Your instructions
Taking the line with "def State.withClaimed (s" as the first and the line with "placed here. -/" as the last, set down exactly every line in that range from the entries below, and no more.

*** Begin section ***

-- ==== Sys2Proof/Machine/Fetch.lean ====
section
/-! DEFINITION. Where the next operation comes from: in `IDLE` the host's request (10 R34, 30 R71), in any other state
the word of the micro-operation the state machine names (10 R24). There is no instruction memory (20 R53, R63). -/

namespace Sys2Proof.Machine

/-- The code of the next operation; none in `IDLE` with no request presented (R34). -/
def State.fetch (s : State) : Host.Outcome (Option Code) Fault Refusal :=
  match s.st with
  | .idle => .next (s.host.head?.map Code.request)
  | _ =>
    match s.namedOp with
    | .next i => .next (some (encode s.cfg.widths i))
    | .fault f => .fault f
    | .refused r => .refused r

/-- The handle a request names is claimed, as the boot requirement says it must be before a transfer (R193). -/
def State.withClaimed (s : State) (b : BusIndex) : State :=
  { s with claims := if s.claimed b then s.claims else b.setWidth 8 + 1 }

/-- In `IDLE`, presenting `r`, on a handle that is claimed (log 13). -/
def State.placeRequest (s : State) (r : Request) : State :=
  let s1 := { s with st := .idle, resetLine := false }.present r
  match decode s.cfg.widths (.request r) with
  | .ok (.send b _ _) => s1.withClaimed b
  | .ok (.receive b _ _) => s1.withClaimed b
  | _ => s1

/-- In the middle of a transaction with target `a7` on bus `BUS`, claimed and known idle, at phase `idx` of `len`, with
`data` staged (log 13). -/
def State.placePhase (s : State) (st : SeqState) (op : Op) (a7 : Addr7) (len idx : Nat) (data : List Byte) :
    State :=
  { ((s.withClaimed s.bus).setUnsettled s.bus false).stage data with
    st := st
    op := op
    a7 := a7
    len := len
    idx := idx
    pcnt := 0
    done := false
    resetLine := false }

/-- The state in which the state machine emits `CMD(k)`: the shortest transaction that has such a phase (R104, R123). -/
def State.placeCommand (s : State) : CmdKind → State
  | .singleSend => s.placePhase .sCmd .send s.a7 1 0 [0]
  | .burstStart => s.placePhase .sCmd .send s.a7 2 0 [0, 0]
  | .burstContinue => s.placePhase .sCmd .send s.a7 3 1 [0, 0, 0]
  | .burstFinish => s.placePhase .sCmd .send s.a7 2 1 [0, 0]
  | .singleReceive => s.placePhase .rCmd .receive s.a7 1 0 []
  | .burstReceiveStart => s.placePhase .rCmd .receive s.a7 2 0 []
  | .burstReceiveContinue => s.placePhase .rCmd .receive s.a7 3 1 []
  | .burstReceiveFinish => s.placePhase .rCmd .receive s.a7 2 1 []

/-- The state in which the state machine emits the micro-operation `i` (log 13); a host operation is not placed here. -/
def State.placeMicro (s : State) : Instr → State
  | .claim _ _ => s
  | .send _ _ _ => s
  | .receive _ _ _ => s
  | .addrSet a7 false => s.placePhase .sAddr .send a7 1 0 [0]
  | .addrSet a7 true => s.placePhase .rAddr .receive a7 1 0 []
  | .put v => s.placePhase .sPut .send s.a7 1 0 [v]
  | .cmdSingleSend => s.placeCommand .singleSend
  | .cmdBurstStart => s.placeCommand .burstStart
  | .cmdBurstContinue => s.placeCommand .burstContinue
  | .cmdBurstFinish => s.placeCommand .burstFinish
  | .cmdSingleReceive => s.placeCommand .singleReceive
  | .cmdBurstReceiveStart => s.placeCommand .burstReceiveStart
  | .cmdBurstReceiveContinue => s.placeCommand .burstReceiveContinue
  | .cmdBurstReceiveFinish => s.placeCommand .burstReceiveFinish
  | .poll => s.placePhase .sPoll .send s.a7 1 0 [0]
  | .get => s.placePhase .rGet .receive s.a7 1 0 []

/-- Put a code where the next step fetches it. A word that carries no micro-operation cannot be placed: the state machine
never emits one (R83). -/
def State.place (s : State) : Code → State
  | .request r => s.placeRequest r
  | .micro w =>
    match decodeMicro w with
    | .ok i => s.placeMicro i
    | .reject _ => s

end Sys2Proof.Machine
end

*** End section ***

Answer for this exercise
def State.withClaimed (s : State) (b : BusIndex) : State :=
  { s with claims := if s.claimed b then s.claims else b.setWidth 8 + 1 }

/-- In `IDLE`, presenting `r`, on a handle that is claimed (log 13). -/
def State.placeRequest (s : State) (r : Request) : State :=
  let s1 := { s with st := .idle, resetLine := false }.present r
  match decode s.cfg.widths (.request r) with
  | .ok (.send b _ _) => s1.withClaimed b
  | .ok (.receive b _ _) => s1.withClaimed b
  | _ => s1

/-- In the middle of a transaction with target `a7` on bus `BUS`, claimed and known idle, at phase `idx` of `len`, with
`data` staged (log 13). -/
def State.placePhase (s : State) (st : SeqState) (op : Op) (a7 : Addr7) (len idx : Nat) (data : List Byte) :
    State :=
  { ((s.withClaimed s.bus).setUnsettled s.bus false).stage data with
    st := st
    op := op
    a7 := a7
    len := len
    idx := idx
    pcnt := 0
    done := false
    resetLine := false }

/-- The state in which the state machine emits `CMD(k)`: the shortest transaction that has such a phase (R104, R123). -/
def State.placeCommand (s : State) : CmdKind → State
  | .singleSend => s.placePhase .sCmd .send s.a7 1 0 [0]
  | .burstStart => s.placePhase .sCmd .send s.a7 2 0 [0, 0]
  | .burstContinue => s.placePhase .sCmd .send s.a7 3 1 [0, 0, 0]
  | .burstFinish => s.placePhase .sCmd .send s.a7 2 1 [0, 0]
  | .singleReceive => s.placePhase .rCmd .receive s.a7 1 0 []
  | .burstReceiveStart => s.placePhase .rCmd .receive s.a7 2 0 []
  | .burstReceiveContinue => s.placePhase .rCmd .receive s.a7 3 1 []
  | .burstReceiveFinish => s.placePhase .rCmd .receive s.a7 2 1 []

/-- The state in which the state machine emits the micro-operation `i` (log 13); a host operation is not placed here. -/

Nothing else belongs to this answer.